Pasca kalender program berakhir dan kontrak kerja berakhir, kami kehilangan dukungan SDM yang memadai. Karena 99% personil Mata Enggang dan volunteer berlatar belakang journalist dan blogger tanpa pengetahuanadministrtif program yang cukup. Ini berdampak pada pelaporan kegiatan yang menjadi terlambat. Kebutuhan utama lembaga adalah peningkatan kapasitas bidangadministrasi dan management lembaga. Dimana komunitas Mata Enggang 100% wartawan, dan Borneo Blogger Community adalah 100% blogger.

6. Keberagaman

Silahkan ditulis perubahan perubahan yang berpengaruh dalam keberagaman (contohnya apabila anggota komunitas, dewan, atau komposisi staf anda mulai beragam dari sisi jenis kelaminnya, suku, pendidikan, umur, budaya, agama, latar belakang asal lokasinya, bahasanya, dan lain sebagainya) dalam periode pelaporan ini. Apabila organisasi/ komunitas anda mengalami tantangan keberagaman, silahkan tuliskan juga pendapat anda.
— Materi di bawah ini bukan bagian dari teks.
/-- Only `CMD` and `STATUS` matter. -/
theorem congr (h : s.OutcomeMatches) (hcmd : t.cmd = s.cmd) (hstatus : t.status = s.status) :
    t.OutcomeMatches := by
  unfold State.OutcomeMatches
  rw [hcmd, hstatus]
  exact h

/-- In flight no outcome is recorded (rule R160). -/
theorem acceptCommand (s : State) (w : Word) : (s.acceptCommand w).OutcomeMatches :=
  ⟨nofun, nofun⟩

theorem resetEvent (s : State) : s.resetEvent.OutcomeMatches :=
  (State.resetWith_outcomeMatches s.cap).congr rfl rfl

theorem complete (h : s.complete = .next t) : t.OutcomeMatches := by
  obtain ⟨u, hu, -, hdone, hcmd, -⟩ := s.complete_spec
  cases hu.symm.trans h
  refine ⟨fun _ => ?_, fun _ hnot => absurd (hdone.symm.trans hnot) nofun⟩
  rw [hcmd]
  exact outcomeAllowed_of_complete h

theorem engineTurn (h : s.OutcomeMatches) (he : s.engineTurn = .next t) : t.OutcomeMatches := by
  cases hb : s.status.busy with
  | true => exact complete ((State.engineTurn_busy hb).symm.trans he)
  | false =>
    cases (State.engineTurn_idle hb).symm.trans he
    exact h

theorem idleWrite (h : s.OutcomeMatches) (a : LocAddr) (v : Word) :
    (s.idleWrite a v).OutcomeMatches := by
  rcases s.idleWrite_cases a v with e | ⟨-, e⟩ | e | e | ⟨i, -, e⟩ | ⟨i, -, e⟩ <;> rw [e]
  case inr.inl => exact acceptCommand s v
  all_goals exact h.congr rfl rfl

theorem step (h : s.OutcomeMatches) (hst : step s = .next t) : t.OutcomeMatches := by
  have hrest : ∀ rest, State.OutcomeMatches { s with schedule := rest } :=
    fun _ => h.congr rfl rfl
  rcases step_cases s with ⟨rest, -, h'⟩ | ⟨a, rest, -, h'⟩ | ⟨a, v, rest, -, -, h'⟩ |
    ⟨a, v, rest, -, -, h'⟩ | ⟨rest, -, h'⟩
  case inl => exact (hrest rest).engineTurn (h'.symm.trans hst)
  all_goals cases h'.symm.trans hst
  · exact h.congr rfl rfl
  · exact hrest rest
  · exact (hrest rest).idleWrite a v
  · exact resetEvent _

end State.OutcomeMatches

/-! ## Reachable states -/

theorem Reachable.inv (h : Reachable s) : s.Inv := by
  induction h with
  | start q draw moves hq => exact { State.resetWith_inv hq with }
  | next _ hst ih => exact ih.step hst

theorem Reachable.outcomeMatches (h : Reachable s) : s.OutcomeMatches := by
  induction h with
  | start q draw moves hq => exact (State.resetWith_outcomeMatches q).congr rfl rfl
  | next _ hst ih => exact ih.step hst
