/-- `j` ticks after the WAIT tick a frame has shown a falling edge for each whole pulse (40_sequencer.md R83(c)). -/
theorem sckFalls_frame {j : Nat} (hs : s.sel ≠ 0) (p : s.ph = .wait) (hd : s.dinAt 0 = 0)
    (hr : s.NoRst (49 + 2 * pulses s.sel)) (h1 : 1 ≤ j) (hj : j ≤ 49 + 2 * pulses s.sel) :
    sckFalls j s = (j - 1) / 2 := by
  have frame := frameLemma s _ rfl hs p hd hr
  induction j, h1 using Nat.le_induction with
  | base =>
    obtain ⟨u, hu, -, level, -⟩ := frame 1 le_rfl hj
    rw [sckFalls_succ_last ticks_zero hu, level, if_pos rfl, if_neg bit_not_both, sckFalls_zero]
  | succ j h1 ih =>
    obtain ⟨t, ht, -, before, -⟩ := frame j h1 (by omega)
    obtain ⟨u, hu, -, after, -⟩ := frame (j + 1) (by omega) hj
    have falls := sckFalls_succ_last ht hu
    rcases Nat.mod_two_eq_zero_or_one j with even | odd
    · rw [if_neg (by omega), if_pos even] at before
      rw [if_neg (by omega), if_neg (by omega)] at after
      rw [falls, ih (by omega), before, after, if_pos ⟨rfl, rfl⟩]
      omega
    · rw [if_neg (by omega), if_pos (by omega)] at after
      rw [falls, ih (by omega), after, if_neg (by simp)]
      omega

/-! ### The ready wait and the frame as one run -/

@[simp] theorem decAt_sck (m : Nat) : (decAt s m).sck = 0 := rfl
@[simp] theorem decAt_shr (m : Nat) : (decAt s m).shr = shiftedIn s 24 := rfl
@[simp] theorem decAt_sel (m : Nat) : (decAt s m).sel = s.sel := rfl
@[simp] theorem decAt_dlycnt (m : Nat) : (decAt s m).dlycnt = s.dlycnt := rfl
@[simp] theorem decAt_params (m : Nat) : (decAt s m).params = s.params := rfl
@[simp] theorem decAt_hostAt (m k : Nat) : (decAt s m).hostAt k = s.hostAt (2 * m + 49 + k) := State.after_hostAt _ _

/-- After the last trailing pulse none is left to emit (40_sequencer.md R77). -/
theorem decAt_plscnt : (decAt s (pulses s.sel)).plscnt = 0 := by
  simp [decAt, plsHAt, pulses]

section
variable {p : Nat} (hw : s.Waits p) (hs : s.sel ≠ 0) (hd : s.dinAt p = 0) (hr : s.NoRst (p + 2 * pulses s.sel + 49))
include hw hs hd hr

/-- After a ready wait of `p` high samples the frame runs to DEC (40_sequencer.md R83). -/
theorem ticks_wait_frame : ticks (p + 2 * pulses s.sel + 49) s = .next (decAt (waitAt s p) (pulses s.sel)) := by
  rw [Nat.add_assoc, ticks_add (ticks_waitAt hw)]
  exact ticks_decAt (s := waitAt s p) hw.waiting (by simpa using hd) hs
    (waitAt_noRst (by simpa [Nat.add_assoc] using hr))

/-- The ready wait and the frame show one falling edge a pulse (40_sequencer.md R83(c)). -/
theorem sckFalls_wait_frame : sckFalls (p + 2 * pulses s.sel + 49) s = 24 + pulses s.sel := by
  have frame := sckFalls_frame (s := waitAt s p) (j := 2 * pulses s.sel + 49) hs hw.waiting (by simpa using hd)
    (waitAt_noRst (State.noRst_mono hr (by rw [waitAt_sel]; omega))) (by omega) (by rw [waitAt_sel]; omega)
  rw [Nat.add_assoc, sckFalls_add (ticks_waitAt hw), sckFalls_wait hw, frame]
  omega

end

/-! ### READ as one step -/

/-- DEC responds to READ with the decoded sample (40_sequencer.md R78). -/
theorem step_decAt_of_read {m : Nat} (ho : s.op = opRead) (hr : (s.hostAt (2 * m + 49)).rst = 0) :
    step (decAt s m) = .next ((decAt s m).advance.finish (sext32 (shiftedIn s 24))) := by
  rw [step_dec rfl (by simpa using hr)]
  exact if_pos ho

/-- READ's end: `p` high samples and the frame are past, and DEC has responded (41_protocol_reader.md R96). -/
def readDone (s : State) (p : Nat) : State :=
  (decAt (waitAt s p) (pulses s.sel)).advance.finish (sext32 (shiftedIn (waitAt s p) 24))

/-- READ's answer holds the bits sampled at every second tick after the low sample (41_protocol_reader.md R96). -/
theorem readDone_shr {p i : Nat} (h1 : 1 ≤ i) (h24 : i ≤ 24) :
    (readDone s p).shr.extractLsb' (24 - i) 1 = s.dinAt (p + 2 * i) :=
  (shiftedIn_extractLsb' (s := waitAt s p) h1 h24 le_rfl).trans (waitAt_dinAt _ _)

/-- READ keeps the selection, the delay counter and the parameters (41_protocol_reader.md R96). -/
theorem readDone_frame {p : Nat} :
    (readDone s p).sel = s.sel ∧ (readDone s p).dlycnt = s.dlycnt ∧ (readDone s p).params = s.params := by
  simp [readDone]

section
variable {p : Nat} (ho : s.op = opRead) (hw : s.Waits p) (hs : s.sel ≠ 0) (hd : s.dinAt p = 0)
  (hr : s.NoRst (p + 2 * pulses s.sel + 50))
include ho hw hs hd hr

theorem ticks_readDone : ticks (p + 2 * pulses s.sel + 50) s = .next (readDone s p) :=
  ticks_succ_last (ticks_wait_frame hw hs hd (State.noRst_mono hr (Nat.le_succ _)))
    (step_decAt_of_read ho (by simpa [Nat.add_assoc] using hr (p + 2 * pulses s.sel + 49) (Nat.lt_succ_self _)))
Tidak ada perubahan. Komposisi gender adalah 70 % pria dan 30% wanita.

7. Laporan keuangan

Silahkan masukkan pranala laporan keuangan anda disini:

Laporan keuangan termin II

8. Pengesahan

Saya, sebagai penandatangan, menyatakan bahwa saya adalah individu yang berwenang untuk menyerahkan laporan ini atas nama komunitas/ organisasi saya sesuai dengan persyaratan yang dicantumkan pada Perjanjian Hibah Cipta Media Bersama yang telah ditandatangani sebelumnya dan seluruh dana yang dibelanjakan telah dibelanjakan sesuai dengan tujuan-tujuan yang tercantum dalam permohonan hibah.